[Input data — start]

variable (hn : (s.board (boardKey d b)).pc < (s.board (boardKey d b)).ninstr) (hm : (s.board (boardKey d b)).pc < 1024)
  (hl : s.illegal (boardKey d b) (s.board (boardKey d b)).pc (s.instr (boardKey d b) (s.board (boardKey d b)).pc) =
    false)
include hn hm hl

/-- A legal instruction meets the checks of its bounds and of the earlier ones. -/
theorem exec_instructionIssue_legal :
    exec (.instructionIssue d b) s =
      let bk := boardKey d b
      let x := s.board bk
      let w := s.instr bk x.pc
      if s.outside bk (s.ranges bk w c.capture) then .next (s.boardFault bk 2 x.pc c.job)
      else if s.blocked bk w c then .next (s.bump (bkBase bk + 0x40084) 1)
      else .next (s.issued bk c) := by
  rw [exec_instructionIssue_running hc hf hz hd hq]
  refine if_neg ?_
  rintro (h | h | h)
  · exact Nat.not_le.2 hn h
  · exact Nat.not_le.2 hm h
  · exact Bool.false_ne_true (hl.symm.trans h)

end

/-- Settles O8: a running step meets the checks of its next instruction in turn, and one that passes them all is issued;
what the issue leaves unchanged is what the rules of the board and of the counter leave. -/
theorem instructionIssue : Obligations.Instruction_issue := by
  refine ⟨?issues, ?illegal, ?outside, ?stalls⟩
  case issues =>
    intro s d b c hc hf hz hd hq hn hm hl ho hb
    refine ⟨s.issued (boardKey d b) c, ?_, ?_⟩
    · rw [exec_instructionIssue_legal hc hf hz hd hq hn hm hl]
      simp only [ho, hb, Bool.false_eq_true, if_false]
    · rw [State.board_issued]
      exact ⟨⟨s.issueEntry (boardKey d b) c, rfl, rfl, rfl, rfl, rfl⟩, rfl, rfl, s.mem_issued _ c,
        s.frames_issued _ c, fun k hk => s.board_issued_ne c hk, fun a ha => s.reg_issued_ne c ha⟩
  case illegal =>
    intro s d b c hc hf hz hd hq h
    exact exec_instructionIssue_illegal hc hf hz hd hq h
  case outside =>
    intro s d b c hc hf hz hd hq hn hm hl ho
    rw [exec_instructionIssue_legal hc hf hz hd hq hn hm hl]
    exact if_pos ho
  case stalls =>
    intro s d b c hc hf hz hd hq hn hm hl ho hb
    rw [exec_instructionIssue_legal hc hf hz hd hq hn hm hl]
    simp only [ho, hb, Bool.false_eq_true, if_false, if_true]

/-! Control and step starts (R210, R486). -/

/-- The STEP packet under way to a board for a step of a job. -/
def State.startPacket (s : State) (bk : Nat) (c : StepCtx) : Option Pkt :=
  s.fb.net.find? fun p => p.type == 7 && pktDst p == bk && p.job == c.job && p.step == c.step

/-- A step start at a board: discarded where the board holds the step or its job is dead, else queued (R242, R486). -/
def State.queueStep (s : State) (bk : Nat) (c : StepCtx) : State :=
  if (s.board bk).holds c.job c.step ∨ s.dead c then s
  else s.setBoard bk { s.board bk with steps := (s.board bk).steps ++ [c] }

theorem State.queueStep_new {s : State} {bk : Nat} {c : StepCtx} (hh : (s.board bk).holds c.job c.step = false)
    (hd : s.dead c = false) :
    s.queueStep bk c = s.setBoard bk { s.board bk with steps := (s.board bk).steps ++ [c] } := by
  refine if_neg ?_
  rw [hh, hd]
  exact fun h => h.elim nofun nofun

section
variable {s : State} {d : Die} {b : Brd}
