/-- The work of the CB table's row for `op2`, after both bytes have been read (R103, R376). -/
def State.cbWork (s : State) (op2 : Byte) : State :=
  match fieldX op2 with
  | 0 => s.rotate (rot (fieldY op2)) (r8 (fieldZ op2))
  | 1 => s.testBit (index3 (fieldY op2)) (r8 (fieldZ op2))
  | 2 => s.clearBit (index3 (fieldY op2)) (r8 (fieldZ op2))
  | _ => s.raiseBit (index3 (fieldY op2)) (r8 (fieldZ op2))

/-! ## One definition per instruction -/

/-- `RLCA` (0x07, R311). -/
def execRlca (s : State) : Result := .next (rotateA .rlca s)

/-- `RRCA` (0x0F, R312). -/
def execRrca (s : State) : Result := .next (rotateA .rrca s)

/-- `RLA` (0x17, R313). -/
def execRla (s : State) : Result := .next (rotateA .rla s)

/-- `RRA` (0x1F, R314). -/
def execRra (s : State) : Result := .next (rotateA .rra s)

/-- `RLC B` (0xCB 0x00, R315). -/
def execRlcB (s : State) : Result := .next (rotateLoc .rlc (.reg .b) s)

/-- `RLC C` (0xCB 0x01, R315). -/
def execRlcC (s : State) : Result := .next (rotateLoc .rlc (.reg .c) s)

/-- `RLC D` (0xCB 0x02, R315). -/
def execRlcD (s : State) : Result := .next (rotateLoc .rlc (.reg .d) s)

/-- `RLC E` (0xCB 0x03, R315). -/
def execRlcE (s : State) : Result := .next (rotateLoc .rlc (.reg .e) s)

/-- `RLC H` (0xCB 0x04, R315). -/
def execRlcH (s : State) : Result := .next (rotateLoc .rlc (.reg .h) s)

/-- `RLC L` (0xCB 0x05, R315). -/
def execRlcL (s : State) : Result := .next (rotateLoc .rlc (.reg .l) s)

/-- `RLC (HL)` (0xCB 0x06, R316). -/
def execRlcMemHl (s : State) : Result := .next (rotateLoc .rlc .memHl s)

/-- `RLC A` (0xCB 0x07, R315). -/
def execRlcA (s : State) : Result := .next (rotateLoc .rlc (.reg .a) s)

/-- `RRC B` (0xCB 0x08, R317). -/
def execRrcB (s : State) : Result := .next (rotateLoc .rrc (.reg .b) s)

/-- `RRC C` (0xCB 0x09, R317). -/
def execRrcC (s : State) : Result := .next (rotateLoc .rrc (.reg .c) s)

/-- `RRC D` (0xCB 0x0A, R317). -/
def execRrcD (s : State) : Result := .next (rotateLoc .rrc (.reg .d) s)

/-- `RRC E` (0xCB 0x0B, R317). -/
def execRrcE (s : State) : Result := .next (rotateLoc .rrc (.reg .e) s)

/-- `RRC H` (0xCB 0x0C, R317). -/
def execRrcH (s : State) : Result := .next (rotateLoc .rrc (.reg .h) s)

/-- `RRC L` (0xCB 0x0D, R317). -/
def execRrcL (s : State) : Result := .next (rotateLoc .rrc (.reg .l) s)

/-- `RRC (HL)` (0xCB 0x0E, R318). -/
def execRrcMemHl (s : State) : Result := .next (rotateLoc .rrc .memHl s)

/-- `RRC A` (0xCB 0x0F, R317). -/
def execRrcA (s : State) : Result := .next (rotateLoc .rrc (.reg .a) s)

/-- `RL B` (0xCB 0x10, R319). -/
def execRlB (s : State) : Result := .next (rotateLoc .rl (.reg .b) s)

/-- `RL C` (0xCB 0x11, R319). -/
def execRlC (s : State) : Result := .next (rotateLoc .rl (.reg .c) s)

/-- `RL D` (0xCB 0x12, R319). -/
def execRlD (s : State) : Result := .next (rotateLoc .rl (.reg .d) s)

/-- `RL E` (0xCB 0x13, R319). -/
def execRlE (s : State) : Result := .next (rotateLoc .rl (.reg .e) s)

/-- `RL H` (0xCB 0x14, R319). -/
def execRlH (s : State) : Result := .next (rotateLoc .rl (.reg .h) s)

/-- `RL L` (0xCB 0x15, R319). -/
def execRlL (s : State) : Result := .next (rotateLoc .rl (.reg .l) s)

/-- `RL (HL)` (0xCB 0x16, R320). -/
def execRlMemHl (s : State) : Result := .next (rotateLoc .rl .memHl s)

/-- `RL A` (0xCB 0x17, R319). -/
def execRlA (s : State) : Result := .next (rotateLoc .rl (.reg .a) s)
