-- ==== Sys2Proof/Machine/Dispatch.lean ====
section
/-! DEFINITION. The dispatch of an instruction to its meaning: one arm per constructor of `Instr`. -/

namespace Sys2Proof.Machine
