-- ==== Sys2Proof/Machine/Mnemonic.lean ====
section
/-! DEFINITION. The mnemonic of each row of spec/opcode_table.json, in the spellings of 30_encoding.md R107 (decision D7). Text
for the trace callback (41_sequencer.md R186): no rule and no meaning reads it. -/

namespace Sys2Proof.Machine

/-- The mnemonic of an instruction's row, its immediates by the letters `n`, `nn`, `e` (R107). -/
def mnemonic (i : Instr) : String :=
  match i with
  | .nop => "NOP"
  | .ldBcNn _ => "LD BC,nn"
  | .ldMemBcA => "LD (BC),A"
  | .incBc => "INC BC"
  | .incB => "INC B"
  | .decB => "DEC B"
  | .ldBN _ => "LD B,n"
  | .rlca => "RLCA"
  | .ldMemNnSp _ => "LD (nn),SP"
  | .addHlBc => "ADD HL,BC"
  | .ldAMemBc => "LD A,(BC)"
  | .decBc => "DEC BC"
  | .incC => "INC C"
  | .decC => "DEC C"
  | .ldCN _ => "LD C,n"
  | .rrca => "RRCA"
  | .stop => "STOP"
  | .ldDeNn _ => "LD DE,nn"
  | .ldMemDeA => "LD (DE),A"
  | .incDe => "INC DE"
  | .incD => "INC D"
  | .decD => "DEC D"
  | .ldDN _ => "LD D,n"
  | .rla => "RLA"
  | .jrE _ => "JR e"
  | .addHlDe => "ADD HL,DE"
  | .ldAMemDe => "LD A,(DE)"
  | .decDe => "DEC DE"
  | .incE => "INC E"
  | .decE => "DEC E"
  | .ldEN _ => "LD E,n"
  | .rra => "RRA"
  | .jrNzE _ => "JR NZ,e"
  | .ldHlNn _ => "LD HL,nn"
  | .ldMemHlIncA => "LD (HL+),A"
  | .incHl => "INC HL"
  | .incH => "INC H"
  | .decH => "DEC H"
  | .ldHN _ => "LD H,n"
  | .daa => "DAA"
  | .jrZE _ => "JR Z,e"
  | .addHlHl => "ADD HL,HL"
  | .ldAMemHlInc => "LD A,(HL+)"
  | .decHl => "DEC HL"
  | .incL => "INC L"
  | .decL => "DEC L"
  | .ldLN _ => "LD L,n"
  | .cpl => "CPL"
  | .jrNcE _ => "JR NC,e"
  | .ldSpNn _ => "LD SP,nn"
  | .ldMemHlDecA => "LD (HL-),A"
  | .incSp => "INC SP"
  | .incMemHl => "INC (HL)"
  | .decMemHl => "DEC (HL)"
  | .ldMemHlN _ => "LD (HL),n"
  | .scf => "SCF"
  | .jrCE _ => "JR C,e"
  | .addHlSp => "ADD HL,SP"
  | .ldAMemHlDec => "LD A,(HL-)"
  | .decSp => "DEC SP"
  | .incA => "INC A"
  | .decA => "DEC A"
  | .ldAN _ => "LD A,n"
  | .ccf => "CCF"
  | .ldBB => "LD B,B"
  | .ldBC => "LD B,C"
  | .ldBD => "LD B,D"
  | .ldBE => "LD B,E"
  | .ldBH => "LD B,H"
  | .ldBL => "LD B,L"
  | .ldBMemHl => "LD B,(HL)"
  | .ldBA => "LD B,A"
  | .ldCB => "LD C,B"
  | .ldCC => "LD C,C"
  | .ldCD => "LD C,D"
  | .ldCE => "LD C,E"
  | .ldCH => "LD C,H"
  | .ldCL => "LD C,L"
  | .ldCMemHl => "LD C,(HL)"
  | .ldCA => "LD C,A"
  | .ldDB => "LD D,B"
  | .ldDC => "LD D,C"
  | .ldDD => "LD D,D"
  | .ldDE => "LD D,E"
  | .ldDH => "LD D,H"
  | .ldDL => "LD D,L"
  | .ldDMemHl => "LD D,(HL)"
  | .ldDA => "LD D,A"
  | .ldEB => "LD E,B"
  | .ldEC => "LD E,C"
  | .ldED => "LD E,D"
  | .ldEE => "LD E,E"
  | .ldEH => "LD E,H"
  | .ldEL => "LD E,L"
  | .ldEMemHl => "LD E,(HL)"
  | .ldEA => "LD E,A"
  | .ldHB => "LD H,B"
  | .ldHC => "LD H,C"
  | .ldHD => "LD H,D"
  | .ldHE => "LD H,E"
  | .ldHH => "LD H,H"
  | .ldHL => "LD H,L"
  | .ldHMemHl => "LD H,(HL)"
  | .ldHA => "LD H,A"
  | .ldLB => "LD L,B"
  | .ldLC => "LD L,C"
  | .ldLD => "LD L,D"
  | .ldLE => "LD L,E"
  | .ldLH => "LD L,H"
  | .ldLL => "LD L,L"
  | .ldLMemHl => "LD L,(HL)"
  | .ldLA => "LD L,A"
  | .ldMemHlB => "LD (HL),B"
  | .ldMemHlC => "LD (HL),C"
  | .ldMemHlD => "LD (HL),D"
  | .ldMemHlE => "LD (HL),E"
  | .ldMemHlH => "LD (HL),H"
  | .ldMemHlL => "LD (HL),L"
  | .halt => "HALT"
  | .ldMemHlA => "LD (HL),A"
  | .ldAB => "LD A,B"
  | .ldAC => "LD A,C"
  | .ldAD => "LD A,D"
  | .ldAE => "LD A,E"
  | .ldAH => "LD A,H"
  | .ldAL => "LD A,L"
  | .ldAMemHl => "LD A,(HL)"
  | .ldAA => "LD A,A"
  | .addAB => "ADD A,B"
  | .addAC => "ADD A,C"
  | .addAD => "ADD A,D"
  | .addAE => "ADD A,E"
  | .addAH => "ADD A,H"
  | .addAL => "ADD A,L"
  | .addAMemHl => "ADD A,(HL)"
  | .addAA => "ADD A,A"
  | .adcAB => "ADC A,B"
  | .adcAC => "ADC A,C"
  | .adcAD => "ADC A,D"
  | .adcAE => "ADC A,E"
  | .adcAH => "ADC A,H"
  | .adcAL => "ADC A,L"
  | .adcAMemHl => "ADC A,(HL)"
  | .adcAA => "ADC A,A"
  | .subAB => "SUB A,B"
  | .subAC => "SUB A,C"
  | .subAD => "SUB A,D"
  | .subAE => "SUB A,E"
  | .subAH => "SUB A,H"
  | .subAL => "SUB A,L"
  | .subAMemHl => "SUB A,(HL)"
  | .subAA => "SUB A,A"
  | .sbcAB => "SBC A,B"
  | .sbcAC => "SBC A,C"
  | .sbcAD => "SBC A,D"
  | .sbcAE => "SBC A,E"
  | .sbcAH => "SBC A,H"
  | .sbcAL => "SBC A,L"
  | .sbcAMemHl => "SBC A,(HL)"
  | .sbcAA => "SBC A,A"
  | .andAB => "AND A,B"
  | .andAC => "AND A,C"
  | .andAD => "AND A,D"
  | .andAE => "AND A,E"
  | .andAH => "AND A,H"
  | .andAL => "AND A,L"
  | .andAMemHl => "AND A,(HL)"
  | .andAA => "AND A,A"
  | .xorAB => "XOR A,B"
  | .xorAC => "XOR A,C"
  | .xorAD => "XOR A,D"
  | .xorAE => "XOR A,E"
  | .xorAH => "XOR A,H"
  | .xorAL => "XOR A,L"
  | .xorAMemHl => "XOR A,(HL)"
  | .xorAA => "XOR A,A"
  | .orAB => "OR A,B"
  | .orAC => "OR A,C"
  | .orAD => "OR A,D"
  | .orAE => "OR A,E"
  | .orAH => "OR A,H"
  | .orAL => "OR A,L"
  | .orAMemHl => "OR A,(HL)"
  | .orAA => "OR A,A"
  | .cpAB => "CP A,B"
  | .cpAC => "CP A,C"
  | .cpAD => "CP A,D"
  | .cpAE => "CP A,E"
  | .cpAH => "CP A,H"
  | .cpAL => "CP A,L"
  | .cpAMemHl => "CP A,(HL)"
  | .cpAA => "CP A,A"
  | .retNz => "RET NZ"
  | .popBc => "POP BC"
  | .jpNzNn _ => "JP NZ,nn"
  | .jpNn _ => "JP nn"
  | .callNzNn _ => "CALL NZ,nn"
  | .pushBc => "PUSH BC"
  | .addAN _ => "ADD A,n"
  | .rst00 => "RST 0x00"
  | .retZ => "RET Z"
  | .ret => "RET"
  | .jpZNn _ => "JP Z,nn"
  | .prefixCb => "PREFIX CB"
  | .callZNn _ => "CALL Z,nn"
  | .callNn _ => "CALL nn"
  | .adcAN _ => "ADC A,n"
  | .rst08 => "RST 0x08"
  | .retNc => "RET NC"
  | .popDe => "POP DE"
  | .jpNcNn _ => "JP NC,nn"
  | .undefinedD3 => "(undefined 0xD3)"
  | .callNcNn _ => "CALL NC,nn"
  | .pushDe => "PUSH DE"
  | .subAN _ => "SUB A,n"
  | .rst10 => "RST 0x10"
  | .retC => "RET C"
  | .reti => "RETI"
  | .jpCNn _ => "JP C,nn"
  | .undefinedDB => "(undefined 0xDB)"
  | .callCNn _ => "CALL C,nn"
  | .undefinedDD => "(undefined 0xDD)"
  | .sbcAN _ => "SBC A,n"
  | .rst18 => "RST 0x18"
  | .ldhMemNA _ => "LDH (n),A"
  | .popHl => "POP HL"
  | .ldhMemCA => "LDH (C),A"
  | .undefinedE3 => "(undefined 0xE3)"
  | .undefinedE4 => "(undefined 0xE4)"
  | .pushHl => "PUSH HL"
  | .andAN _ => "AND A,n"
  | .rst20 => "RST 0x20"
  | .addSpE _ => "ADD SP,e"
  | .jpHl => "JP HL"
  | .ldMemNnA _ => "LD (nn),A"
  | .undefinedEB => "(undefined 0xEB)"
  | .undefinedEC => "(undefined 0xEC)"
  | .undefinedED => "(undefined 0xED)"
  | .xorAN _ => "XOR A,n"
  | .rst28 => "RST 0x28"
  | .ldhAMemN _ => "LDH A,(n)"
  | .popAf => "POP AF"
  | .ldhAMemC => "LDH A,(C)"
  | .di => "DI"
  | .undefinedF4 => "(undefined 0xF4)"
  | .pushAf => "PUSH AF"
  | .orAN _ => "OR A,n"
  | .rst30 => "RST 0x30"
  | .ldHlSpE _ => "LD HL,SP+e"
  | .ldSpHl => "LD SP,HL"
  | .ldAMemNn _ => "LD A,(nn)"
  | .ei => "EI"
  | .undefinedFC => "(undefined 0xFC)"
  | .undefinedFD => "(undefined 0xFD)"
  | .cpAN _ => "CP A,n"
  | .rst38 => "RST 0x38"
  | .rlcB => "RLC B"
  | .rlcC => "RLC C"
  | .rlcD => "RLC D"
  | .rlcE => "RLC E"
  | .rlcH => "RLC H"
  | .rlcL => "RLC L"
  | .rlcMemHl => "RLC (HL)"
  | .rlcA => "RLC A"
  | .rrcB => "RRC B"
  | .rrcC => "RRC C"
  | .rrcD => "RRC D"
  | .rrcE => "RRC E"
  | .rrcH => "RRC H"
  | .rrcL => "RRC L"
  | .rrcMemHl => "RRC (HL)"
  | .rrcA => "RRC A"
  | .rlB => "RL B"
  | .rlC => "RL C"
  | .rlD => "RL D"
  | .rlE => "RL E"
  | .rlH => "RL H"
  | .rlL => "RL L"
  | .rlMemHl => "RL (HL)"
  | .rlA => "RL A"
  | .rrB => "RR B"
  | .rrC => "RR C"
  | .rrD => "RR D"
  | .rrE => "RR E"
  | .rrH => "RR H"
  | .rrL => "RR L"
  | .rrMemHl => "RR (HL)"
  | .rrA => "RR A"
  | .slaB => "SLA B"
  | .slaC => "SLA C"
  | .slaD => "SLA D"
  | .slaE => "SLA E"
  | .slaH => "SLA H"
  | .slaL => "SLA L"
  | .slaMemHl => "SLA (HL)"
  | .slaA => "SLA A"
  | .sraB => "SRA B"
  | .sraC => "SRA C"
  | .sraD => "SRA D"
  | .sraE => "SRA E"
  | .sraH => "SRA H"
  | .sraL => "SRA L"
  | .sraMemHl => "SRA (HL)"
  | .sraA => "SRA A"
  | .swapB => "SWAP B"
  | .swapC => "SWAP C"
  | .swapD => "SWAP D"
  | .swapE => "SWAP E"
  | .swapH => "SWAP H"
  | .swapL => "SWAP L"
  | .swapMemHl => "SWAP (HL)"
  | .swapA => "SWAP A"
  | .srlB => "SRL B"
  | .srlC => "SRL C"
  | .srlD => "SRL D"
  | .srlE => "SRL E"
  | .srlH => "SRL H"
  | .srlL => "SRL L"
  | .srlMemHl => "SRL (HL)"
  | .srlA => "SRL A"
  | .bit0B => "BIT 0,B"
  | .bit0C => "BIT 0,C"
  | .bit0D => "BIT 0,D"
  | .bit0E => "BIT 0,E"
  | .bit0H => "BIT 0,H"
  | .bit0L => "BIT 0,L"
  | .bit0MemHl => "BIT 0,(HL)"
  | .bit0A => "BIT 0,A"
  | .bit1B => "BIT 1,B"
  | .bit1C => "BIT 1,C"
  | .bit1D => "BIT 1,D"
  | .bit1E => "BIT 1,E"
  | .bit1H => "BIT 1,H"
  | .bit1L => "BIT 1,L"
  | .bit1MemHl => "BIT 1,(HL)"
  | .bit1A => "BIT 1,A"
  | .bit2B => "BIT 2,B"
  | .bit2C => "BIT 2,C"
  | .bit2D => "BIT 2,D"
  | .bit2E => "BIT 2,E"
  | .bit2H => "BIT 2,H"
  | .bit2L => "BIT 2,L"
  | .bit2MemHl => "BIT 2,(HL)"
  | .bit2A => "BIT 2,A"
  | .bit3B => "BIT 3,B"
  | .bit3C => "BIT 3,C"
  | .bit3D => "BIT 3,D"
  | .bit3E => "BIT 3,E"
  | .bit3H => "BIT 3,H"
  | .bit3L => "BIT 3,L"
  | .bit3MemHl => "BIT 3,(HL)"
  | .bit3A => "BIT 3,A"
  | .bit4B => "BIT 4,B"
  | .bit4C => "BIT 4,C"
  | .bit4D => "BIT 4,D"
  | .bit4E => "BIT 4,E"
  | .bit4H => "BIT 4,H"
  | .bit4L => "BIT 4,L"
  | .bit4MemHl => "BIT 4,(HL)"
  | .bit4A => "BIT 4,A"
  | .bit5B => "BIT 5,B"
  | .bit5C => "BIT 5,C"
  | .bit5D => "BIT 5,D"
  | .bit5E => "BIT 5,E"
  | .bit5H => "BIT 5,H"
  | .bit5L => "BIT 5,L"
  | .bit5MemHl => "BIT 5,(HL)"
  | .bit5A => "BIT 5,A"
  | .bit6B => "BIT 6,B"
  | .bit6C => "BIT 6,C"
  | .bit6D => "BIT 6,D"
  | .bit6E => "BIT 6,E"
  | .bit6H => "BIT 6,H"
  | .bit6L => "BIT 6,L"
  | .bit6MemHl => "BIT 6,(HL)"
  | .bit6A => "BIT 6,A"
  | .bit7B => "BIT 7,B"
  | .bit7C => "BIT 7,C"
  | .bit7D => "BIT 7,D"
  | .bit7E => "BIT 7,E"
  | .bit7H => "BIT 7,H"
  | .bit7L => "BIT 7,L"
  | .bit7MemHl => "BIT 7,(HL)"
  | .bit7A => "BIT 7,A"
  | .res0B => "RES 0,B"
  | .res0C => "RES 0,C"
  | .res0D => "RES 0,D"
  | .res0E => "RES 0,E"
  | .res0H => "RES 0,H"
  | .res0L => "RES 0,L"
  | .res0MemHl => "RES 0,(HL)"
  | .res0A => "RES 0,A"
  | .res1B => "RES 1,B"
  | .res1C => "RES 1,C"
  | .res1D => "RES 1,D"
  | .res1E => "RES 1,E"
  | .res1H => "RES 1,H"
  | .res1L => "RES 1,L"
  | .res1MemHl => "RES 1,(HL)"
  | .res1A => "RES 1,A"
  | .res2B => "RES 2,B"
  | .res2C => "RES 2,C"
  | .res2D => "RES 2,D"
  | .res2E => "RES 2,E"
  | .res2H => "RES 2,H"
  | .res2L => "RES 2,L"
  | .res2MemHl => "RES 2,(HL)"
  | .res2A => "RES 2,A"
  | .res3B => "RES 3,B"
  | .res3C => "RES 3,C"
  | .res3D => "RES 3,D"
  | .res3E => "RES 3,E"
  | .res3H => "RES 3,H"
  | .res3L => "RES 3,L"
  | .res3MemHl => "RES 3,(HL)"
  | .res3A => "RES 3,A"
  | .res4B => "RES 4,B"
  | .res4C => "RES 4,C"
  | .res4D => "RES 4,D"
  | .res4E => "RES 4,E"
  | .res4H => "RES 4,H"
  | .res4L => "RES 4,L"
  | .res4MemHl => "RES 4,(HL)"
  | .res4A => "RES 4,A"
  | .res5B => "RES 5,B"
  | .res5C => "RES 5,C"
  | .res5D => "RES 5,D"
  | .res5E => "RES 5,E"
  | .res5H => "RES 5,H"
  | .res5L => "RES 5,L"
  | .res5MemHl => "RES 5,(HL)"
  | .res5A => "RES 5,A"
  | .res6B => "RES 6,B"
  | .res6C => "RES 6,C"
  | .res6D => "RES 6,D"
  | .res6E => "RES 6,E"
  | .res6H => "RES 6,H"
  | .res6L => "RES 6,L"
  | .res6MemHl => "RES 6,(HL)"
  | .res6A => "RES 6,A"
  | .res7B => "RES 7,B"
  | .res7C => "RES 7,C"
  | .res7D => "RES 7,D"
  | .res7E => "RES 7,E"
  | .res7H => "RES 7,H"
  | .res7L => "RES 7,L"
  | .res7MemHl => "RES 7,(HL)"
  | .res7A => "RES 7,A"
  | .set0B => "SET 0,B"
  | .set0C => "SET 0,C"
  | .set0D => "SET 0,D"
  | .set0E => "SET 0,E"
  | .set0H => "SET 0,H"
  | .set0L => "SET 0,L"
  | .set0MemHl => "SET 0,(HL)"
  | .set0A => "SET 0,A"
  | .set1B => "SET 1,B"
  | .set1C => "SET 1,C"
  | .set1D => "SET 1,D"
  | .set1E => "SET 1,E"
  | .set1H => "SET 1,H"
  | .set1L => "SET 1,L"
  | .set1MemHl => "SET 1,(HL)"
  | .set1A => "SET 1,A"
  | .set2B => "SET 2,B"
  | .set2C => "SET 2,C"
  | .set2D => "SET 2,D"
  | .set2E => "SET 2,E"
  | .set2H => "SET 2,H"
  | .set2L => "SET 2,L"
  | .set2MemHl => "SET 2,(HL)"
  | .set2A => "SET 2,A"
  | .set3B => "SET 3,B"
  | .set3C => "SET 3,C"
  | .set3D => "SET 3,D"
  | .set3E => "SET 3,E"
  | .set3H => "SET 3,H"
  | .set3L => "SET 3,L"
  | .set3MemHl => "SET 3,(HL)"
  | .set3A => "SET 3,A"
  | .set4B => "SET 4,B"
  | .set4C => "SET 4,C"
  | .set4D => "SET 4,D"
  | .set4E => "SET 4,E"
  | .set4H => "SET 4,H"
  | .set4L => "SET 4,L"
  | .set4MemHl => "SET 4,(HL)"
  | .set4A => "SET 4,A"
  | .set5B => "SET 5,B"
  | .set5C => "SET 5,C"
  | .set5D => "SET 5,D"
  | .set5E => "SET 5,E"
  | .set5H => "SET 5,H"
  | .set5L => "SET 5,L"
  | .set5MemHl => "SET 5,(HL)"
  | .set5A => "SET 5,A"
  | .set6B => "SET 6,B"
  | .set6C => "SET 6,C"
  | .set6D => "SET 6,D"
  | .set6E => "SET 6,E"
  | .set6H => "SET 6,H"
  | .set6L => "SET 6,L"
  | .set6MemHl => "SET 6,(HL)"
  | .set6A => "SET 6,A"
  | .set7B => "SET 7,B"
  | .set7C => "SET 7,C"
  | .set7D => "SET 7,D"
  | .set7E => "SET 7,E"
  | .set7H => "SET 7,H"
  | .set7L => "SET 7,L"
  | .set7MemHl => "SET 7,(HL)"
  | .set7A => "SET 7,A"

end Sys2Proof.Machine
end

[Input data — finish]

Exercise:
Copy every line that includes the string "dead" from the material above.

Task output:
/-- A step start at a board: discarded where the board holds the step or its job is dead, else queued (R242, R486). -/
  if (s.board bk).holds c.job c.step ∨ s.dead c then s
    (hd : s.dead c = false) :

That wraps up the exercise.